Samen met de nieuwe indexsprong wordt +/- 246 miljoen of +/- 3 % uit het totale artsenbudget weggesneden
In het Verzekeringscomité werden voor 2017 al voor meer dan 100 miljoen besparingen aangekondigd bij de artsen omdat de budgetcontrolecommissie “vermoedt” dat het budget 2016 met ongeveer dit bedrag zal overschreden worden. Samen met de nieuwe indexsprong wordt dus +/- 246 miljoen of +/- 3 % uit het totale artsenbudget weggesneden. In haar persbericht van zaterdag heeft de minister het specifiek ook over besparingen in de klinische biologie en de medische beeldvorming, zonder te zeggen hoe. Het akkoord artsen ziekenfondsen van 22.12.2015 stelt onder meer dat overschrijdingen dienen gecompenseerd worden. Dat contract moet uitgevoerd worden, maar niets meer dan dat. Voor beide sectoren gaat het respectievelijk om 13,3 en 14,5 miljoen euro.
Elke euro besparing, groter dan de contractueel te neutraliseren overschrijding in om het even welk begrotingsonderdeel van de artsenhonoraria, zullen we afwijzen.
Het scalpel van Maggie De Block is uitgeschoten en maakt ongewenste littekens. De discriminerende aanslag op de index en elke mogelijke andere niet afgesproken besparing die we allicht maandag 17.10.2016 in de Algemene Raad zullen te horen krijgen, leiden tot het inroepen van het artikel 13.1.2 van het nationaal akkoord artsen ziekenfondsen voor 2016-2017. Als de regering unilaterale besparingen doorvoert zonder wettelijke basis vraagt de BVAS onmiddellijk de uitvoering van dit artikel: de van rechtswege ontbinding per 01.01.2017 van het lopende akkoord artsen – ziekenfondsen.
Gevolgen voor het akkoord
Het akkoord 2016-2017 vermeldt expliciet dat het akkoord in bepaalde omstandigheden niet meer rechtsgeldig is. De Bvas liet deze passage speciaal inbouwen omdat de regering voordien al te vaak terugkwam op gemaakte afspraken. Hier een belangrijke passage die stipuleert dat het akkoord van rechtswege ontbonden wordt 30 dagen nadat onder meer de volgende situatie ontstaat:
13.1.2.1. De bekendmaking in het Belgisch Staatsblad van besparingsmaatregelen die eenzijdig door de regering worden vastgesteld ten aanzien van het huidig begrotingskader, de besparingen en correctiemaatregelen vermeld in het akkoord uitgezonderd.

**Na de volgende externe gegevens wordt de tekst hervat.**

/-- R234, R235, R238: a record with segments closes with its tag; a tag unit that checks opens the next receive record; one that does
not takes the port down and clears the keys. R237: a worn epoch starts a transmit key update, which names a unit at least 64 beyond the last
sent and is announced and repeated by KUPD; the receiver of KUPD holds the next secret for the unit named and answers KACK; at the unit the
acknowledged sender goes to the next epoch; without KACK the port goes down and its keys are cleared. -/
def Obligations.RecordsTagsAndKeyUpdates : Prop :=
  (∀ (p : CanPort) (s : State), canActive s p.val = true → (s.can p.val).txSegs ≠ 0 → (s.can p.val).upd = none →
    ∃ t, exec (.recordClose p) s = .next t ∧ (t.can p.val).txSegs = 0 ∧ (t.can p.val).txRec = [] ∧
      (t.can p.val).lunTx = ((s.can p.val).lunTx + 1) % 65536 ∧
      t.sent = .can p.val "TAG" [s.rd (CAN_STAT_TXEP p.val) % 2, (s.can p.val).txRecno % 32768,
        recordTag (s.can p.val).secTx (s.can p.val).txRec (s.can p.val).txRecno] :: s.sent ∧ partsOnly [.sent, .cn] s t) ∧
  (∀ (p : CanPort) (e : Bool) (r : BitVec 15) (g : BitVec 128) (s : State), canActive s p.val = true → (s.can p.val).discarding = false →
    (s.can p.val).updRx = none → e = bit (s.rd (CAN_STAT_RXEP p.val)) 0 → r.toNat = (s.can p.val).rxRecno % 32768 →
    g.toNat = recordTag (s.can p.val).secRx (s.can p.val).rxRec (s.can p.val).rxRecno →
    ∃ t, exec (.tag p e r g) s = .next t ∧ (t.can p.val).rxSegs = 0 ∧ (t.can p.val).rxRec = [] ∧
      (t.can p.val).rxRecno = (s.can p.val).rxRecno + 1 ∧ (t.can p.val).lunRx = ((s.can p.val).lunRx + 1) % 65536 ∧
      partsOnly [.cn] s t) ∧
  (∀ (p : CanPort) (e : Bool) (r : BitVec 15) (g : BitVec 128) (s : State), canActive s p.val = true → (s.can p.val).discarding = false →
    (s.can p.val).updRx = none → g.toNat ≠ recordTag (s.can p.val).secRx (s.can p.val).rxRec (s.can p.val).rxRecno →
    ∃ t, exec (.tag p e r g) s = .next t ∧ (t.can p.val).secTx = [] ∧ (t.can p.val).secRx = [] ∧ (t.can p.val).prk = [] ∧
      t.rd (CAN_ERR2_TAGFAIL p.val) = satInc 255 (s.rd (CAN_ERR2_TAGFAIL p.val)) ∧
      leafSet t (portGrove p.val) 13 ∧ (t.eg p.val).waiting = true) ∧
  (∀ (p : CanPort) (s : State), canActive s p.val = true → (s.can p.val).upd = none → epochWorn s p.val = true →
    ∃ t l, exec (.keyUpdateStart p) s = .next t ∧ (t.can p.val).upd = some l ∧ (t.can p.val).updAck = false ∧
      63 ≤ (l + 65536 - (s.can p.val).lunTx % 65536) % 65536 ∧
      t.sent = .can p.val "KUPD" [(s.rd (CAN_STAT_TXEP p.val) + 1) % 256, l] :: s.sent ∧ partsOnly [.freeCtr, .sent, .cn] s t) ∧
  (∀ (p : CanPort) (s : State), epochWorn s p.val = false → exec (.keyUpdateStart p) s = .next s) ∧
  (∀ (p : CanPort) (e : Byte) (l : BitVec 16) (s : State), canActive s p.val = true → e.toNat = (s.rd (CAN_STAT_RXEP p.val) + 1) % 256 →
    ∃ t, exec (.kupd p e l) s = .next t ∧ (t.can p.val).updRx = some (l.toNat, nextOf (s.can p.val).secRx) ∧
      t.sent = .can p.val "KACK" [e.toNat] :: s.sent ∧ partsOnly [.sent, .cn] s t) ∧
  (∀ (p : CanPort) (l : Nat) (s : State), canActive s p.val = true → (s.can p.val).upd = some l → (s.can p.val).updAck = false →
    exec (.kupdRepeat p) s = .next (s.emit (.can p.val "KUPD" [(s.rd (CAN_STAT_TXEP p.val) + 1) % 256, l]))) ∧
  (∀ (p : CanPort) (e : Byte) (l : Nat) (s : State), canActive s p.val = true → (s.can p.val).upd = some l →
    e.toNat = (s.rd (CAN_STAT_TXEP p.val) + 1) % 256 →
    ∃ t, exec (.kack p e) s = .next t ∧ onlyWrites [CAN_STAT_TXEP p.val] [.cn] s t ∧
      (l ≠ (s.can p.val).lunTx → (t.can p.val).updAck = true ∧ t.rd (CAN_STAT_TXEP p.val) = s.rd (CAN_STAT_TXEP p.val)) ∧
      (l = (s.can p.val).lunTx → (t.can p.val).secTx = nextOf (s.can p.val).secTx ∧ (t.can p.val).upd = none ∧
        t.rd (CAN_STAT_TXEP p.val) = e.toNat)) ∧
  (∀ (p : CanPort) (l : Nat) (s : State), canActive s p.val = true → (s.can p.val).upd = some l → (s.can p.val).updAck = false →
    ∃ t, exec (.kackTimeout p) s = .next t ∧ (t.can p.val).secTx = [] ∧ (t.can p.val).secRx = [] ∧ (t.eg p.val).waiting = true)

/-- R222, R236, R240, R241: each CAPS part and KSHARE word is recorded; the fourth part settles the mode and starts the handshake; the
last KSHARE word of a valid public key brings HSFIN; an HSFIN that checks makes the link active, which is an attach, once the pair that
turned is trained too; one that does not fails the handshake. A bring-up starts at ENTER_MODE on a port that the image gives a personality
and the variant the mode, and a limit that passes fails it. -/
def Obligations.CanopyBringUp : Prop :=
  (∀ (p : CanPort) (s : State), configured s p.val = true → offersCanopy s p.val = true →
    (∃ c ∈ portCells p.val, (s.lane c).faulted = false) → s.on KEY_VAULT_HALT = false →
    ∃ t, exec (.enterMode p) s = .next t ∧ t.rd (CAN_STAT_STATE p.val) = 1 ∧ (t.can p.val).entered = 1 ∧
      partsOnly [.regs, .cn, .lc] s t) ∧
  (∀ (p : CanPort) (s : State), configured s p.val = false ∨ offersCanopy s p.val = false → exec (.enterMode p) s = .next s) ∧
  (∀ (p : CanPort) (k : Fin 4) (x : BitVec 36) (m : Fin 3) (s : State), s.rd (CAN_STAT_STATE p.val) = 2 → k.val ≠ 0 →
    (mins (s.can p.val).caps k.val x.toNat).length ≠ 4 →
    ∃ t, exec (.caps p k x m) s = .next t ∧ (t.can p.val).caps = mins (s.can p.val).caps k.val x.toNat ∧
      t.rd (CAN_PEER_V p.val (k.val - 1)) = x.toNat % 2 ^ 32 ∧ onlyWrites [CAN_PEER_V p.val (k.val - 1)] [.cn] s t) ∧
  (∀ (p : CanPort) (x : BitVec 36) (m : Fin 3) (s : State), s.rd (CAN_STAT_STATE p.val) = 2 → bits x.toNat 35 32 = 1 →
    bit x.toNat 31 = isUpEnd s p.val → (mins (s.can p.val).caps 0 x.toNat).length ≠ 4 →
    ∃ t, exec (.caps p 0 x m) s = .next t ∧ (t.can p.val).caps = mins (s.can p.val).caps 0 x.toNat ∧ (t.can p.val).pref = m.val ∧
      partsOnly [.cn] s t) ∧
  (∀ (p : CanPort) (k : Fin 4) (x : BitVec 36) (m : Fin 3) (s : State), s.rd (CAN_STAT_STATE p.val) = 2 → vaultHeld s = false →
    (mins (s.can p.val).caps k.val x.toNat).length = 4 → bits (mget 0 (mins (s.can p.val).caps k.val x.toNat) 0) 35 32 = 1 →
    bit (mget 0 (mins (s.can p.val).caps k.val x.toNat) 0) 31 = isUpEnd s p.val →
    ∃ t, exec (.caps p k x m) s = .next t ∧ t.rd (CAN_STAT_STATE p.val) = 3 ∧ (∃ l, Out.can p.val "KSHARE" l ∈ t.sent)) ∧
  (∀ (p : CanPort) (k : Fin 24) (w : Word) (s : State), s.rd (CAN_STAT_STATE p.val) = 3 → (s.can p.val).prk = [] → vaultHeld s = false →
    (mins (s.can p.val).share k.val w.toNat).length ≠ 24 →
    ∃ t, exec (.kshare p k w) s = .next t ∧ (t.can p.val).share = mins (s.can p.val).share k.val w.toNat ∧ partsOnly [.cn] s t) ∧
  (∀ (p : CanPort) (k : Fin 24) (w : Word) (s : State), s.rd (CAN_STAT_STATE p.val) = 3 → (s.can p.val).prk = [] → vaultHeld s = false →
    (mins (s.can p.val).share k.val w.toNat).length = 24 →
    Config.pointOk ((List.range 24).flatMap fun j => beBytes 4 (mget 0 (mins (s.can p.val).share k.val w.toNat) j)) = true →
    ∃ t, exec (.kshare p k w) s = .next t ∧ (∃ v, Out.can p.val "HSFIN" [v] ∈ t.sent) ∧ partsOnly [.regs, .sent, .cn] s t) ∧
  (∀ (p : CanPort) (v : Word) (s : State), s.rd (CAN_STAT_STATE p.val) = 3 → vaultHeld s = false → (s.can p.val).prk ≠ [] →
    v.toNat = verifyOf (s.can p.val).prk (thBytes s p.val) (b2n (isUpEnd s p.val)) → turning s p.val = false →
    ∃ t, exec (.hsfin p v) s = .next t ∧ t.rd (CAN_STAT_STATE p.val) = 4 ∧ leafSet t (portGrove p.val) 11 ∧
      mfind t.sv.att p.val ≠ none) ∧
  (∀ (p : CanPort) (v : Word) (s : State), s.rd (CAN_STAT_STATE p.val) = 3 → vaultHeld s = false → (s.can p.val).prk ≠ [] →
    v.toNat = verifyOf (s.can p.val).prk (thBytes s p.val) (b2n (isUpEnd s p.val)) → turning s p.val = true →
    ∃ t, exec (.hsfin p v) s = .next t ∧ (t.can p.val).checked = true ∧ partsOnly [.cn] s t) ∧
  (∀ (p : CanPort) (v : Word) (s : State), s.rd (CAN_STAT_STATE p.val) = 3 → vaultHeld s = false →
    v.toNat ≠ verifyOf (s.can p.val).prk (thBytes s p.val) (b2n (isUpEnd s p.val)) →
    ∃ t, exec (.hsfin p v) s = .next t ∧ t.rd (CAN_STAT_STATE p.val) = 6 ∧ (t.can p.val).failed = true) ∧
  (∀ (p : CanPort) (s : State), bringingUp s p.val = true →
    ∃ t, exec (.trainingLimit p) s = .next t ∧ t.rd (CAN_STAT_STATE p.val) = 6 ∧ (t.can p.val).failed = true ∧
      leafSet t (portGrove p.val) 14) ∧
  (∀ (p : CanPort) (s : State), bringingUp s p.val = false → exec (.trainingLimit p) s = .next s)
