theorem trainAgain_frame {κ : Nat} {σ : State} {p : Nat} {s : State} (hk : Nat.testBit 1024 κ = false) (hF : Frame κ σ s) :
    Frame κ σ (trainAgain p s) := by
  have m1024 := hk
  unfold trainAgain
  try dsimp only
  repeat' first
    | with_reducible exact hF
    | with_reducible assumption
    | (apply Frame.lit m1024 rfl; case e => constructor <;> (try dsimp only) <;> first | exact .inl rfl | exact .inr rfl)

theorem shiftPaused_frame {κ : Nat} {σ : State} {d : Nat} {s : State} (hk : Nat.testBit 1048576 κ = false) (hF : Frame κ σ s) :
    Frame κ σ (shiftPaused d s) := by
  have m1048576 := hk
  unfold shiftPaused
  try dsimp only
  repeat' first
    | with_reducible exact hF
    | with_reducible assumption
    | (apply Frame.lit m1048576 rfl; case e => constructor <;> (try dsimp only) <;> first | exact .inl rfl | exact .inr rfl)

theorem leaveDoze_frame {κ : Nat} {σ : State} {s : State} (hk : Nat.testBit 135267330 κ = false) (hF : Frame κ σ s) :
    Frame κ σ (leaveDoze s) := by
  have m2 : Nat.testBit 2 κ = false := testBit_sub rfl hk
  have m1024 : Nat.testBit 1024 κ = false := testBit_sub rfl hk
  have m1048576 : Nat.testBit 1048576 κ = false := testBit_sub rfl hk
  have m134217728 : Nat.testBit 134217728 κ = false := testBit_sub rfl hk
  unfold leaveDoze
  try dsimp only
  repeat' first
    | with_reducible exact hF
    | with_reducible assumption
    | with_reducible refine shiftPaused_frame m1048576 ?_
    | with_reducible refine State_wr_frame m2 ?_
    | with_reducible refine trainAgain_frame m1024 ?_
    | with_reducible refine State_setPs_frame m134217728 ?_
    | with_reducible refine forAll_frame (fun _ _ _ => ?_) ?_
    | with_reducible refine Frame.ite ?_ ?_

theorem toActive_frame {κ : Nat} {σ : State} {s : State} (hk : Nat.testBit 135267474 κ = false) (hF : Frame κ σ s) :
    Frame κ σ (toActive s) := by
  have m2 : Nat.testBit 2 κ = false := testBit_sub rfl hk
  have m16 : Nat.testBit 16 κ = false := testBit_sub rfl hk
  have m130 : Nat.testBit 130 κ = false := testBit_sub rfl hk
  have m135267330 : Nat.testBit 135267330 κ = false := testBit_sub rfl hk
  unfold toActive
  try dsimp only
  repeat' first
    | with_reducible exact hF
    | with_reducible assumption
    | with_reducible refine showIndicator_frame m16 ?_
    | with_reducible refine raise_frame m130 ?_
    | with_reducible refine leaveDoze_frame m135267330 ?_
    | with_reducible refine wrs_frame m2 ?_
    | with_reducible refine Frame.ite ?_ ?_

theorem psRefuse_frame {κ : Nat} {σ : State} {who : Nat} {reason : Nat} {s : State} (hk : Nat.testBit 134217874 κ = false) (hF : Frame κ σ s) :
    Frame κ σ (psRefuse who reason s) := by
  have m2 : Nat.testBit 2 κ = false := testBit_sub rfl hk
  have m16 : Nat.testBit 16 κ = false := testBit_sub rfl hk
  have m130 : Nat.testBit 130 κ = false := testBit_sub rfl hk
  have m134217728 : Nat.testBit 134217728 κ = false := testBit_sub rfl hk
  unfold psRefuse
  try dsimp only
  repeat' first
    | with_reducible exact hF
    | with_reducible assumption
    | with_reducible refine showIndicator_frame m16 ?_
    | with_reducible refine raise_frame m130 ?_
    | with_reducible refine State_setPs_frame m134217728 ?_
    | with_reducible refine wrs_frame m2 ?_

theorem attachWakes_frame {κ : Nat} {σ : State} {s : State} (hk : Nat.testBit 135267474 κ = false) (hF : Frame κ σ s) :
    Frame κ σ (attachWakes s) := by
  have m135267474 := hk
  unfold attachWakes
  try dsimp only
  repeat' first
    | with_reducible exact hF
    | with_reducible assumption
    | with_reducible refine toActive_frame m135267474 ?_
    | with_reducible refine Frame.ite ?_ ?_

theorem settleTie_frame {κ : Nat} {σ : State} {s : State} (hk : Nat.testBit 2562 κ = false) (hF : Frame κ σ s) :
    Frame κ σ (settleTie s) := by
  have m2 : Nat.testBit 2 κ = false := testBit_sub rfl hk
  have m2560 : Nat.testBit 2560 κ = false := testBit_sub rfl hk
  unfold settleTie
  try dsimp only
  repeat' first
    | with_reducible exact hF
    | with_reducible assumption
    | with_reducible refine State_wr_frame m2 ?_
    | with_reducible refine Frame.ite ?_ ?_
    | (apply Frame.lit m2560 rfl; case e => constructor <;> (try dsimp only) <;> first | exact .inl rfl | exact .inr rfl)

theorem startSettle_frame {κ : Nat} {σ : State} {s : State} (hk : Nat.testBit 514 κ = false) (hF : Frame κ σ s) :
    Frame κ σ (startSettle s) := by
  have m2 : Nat.testBit 2 κ = false := testBit_sub rfl hk
  have m512 : Nat.testBit 512 κ = false := testBit_sub rfl hk
  unfold startSettle
  try dsimp only
  repeat' first
    | with_reducible exact hF
    | with_reducible assumption
    | with_reducible refine wrs_frame m2 ?_
    | (apply Frame.lit m512 rfl; case e => constructor <;> (try dsimp only) <;> first | exact .inl rfl | exact .inr rfl)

Deze passage zegt dus dat het akkoord niet meer geldt als de regering extra-maatregelen neemt buiten die maatregelen die nodig zijn bij budgetoverschrijding. De forse ingreep op de indexering kan zo worden geïnterpreteerd, net als wat men van plan is voor de klinische biologie en de medische beeldvorming, al is dat voer voor juristen.
Verder staan ook de modaliteiten in het akkoord om tot die stap over te gaan:
13.1.2.4. Een representatieve organisatie die een ontbinding van rechtswege wenst in te roepen op basis van voornoemde situaties deelt dit mee aan de Nationale Commissie artsen-ziekenfondsen (NCGZ) binnen een termijn van 15 dagen nadat zij een van voornoemde situaties vaststelt.
13.1.2.5. In dat geval roept de voorzitter van de NCGZ een vergadering bijeen, waarop de minister wordt uitgenodigd.
Overleg blijft dan dus nog mogelijk, maar wel onder een zekere tijdsdruk vooraleer het akkoord van rechtswege niet meer bestaat. Tenzij commissievoorzitter Jo De Cock hier nog een konijn uit zijn hoge hoed tovert.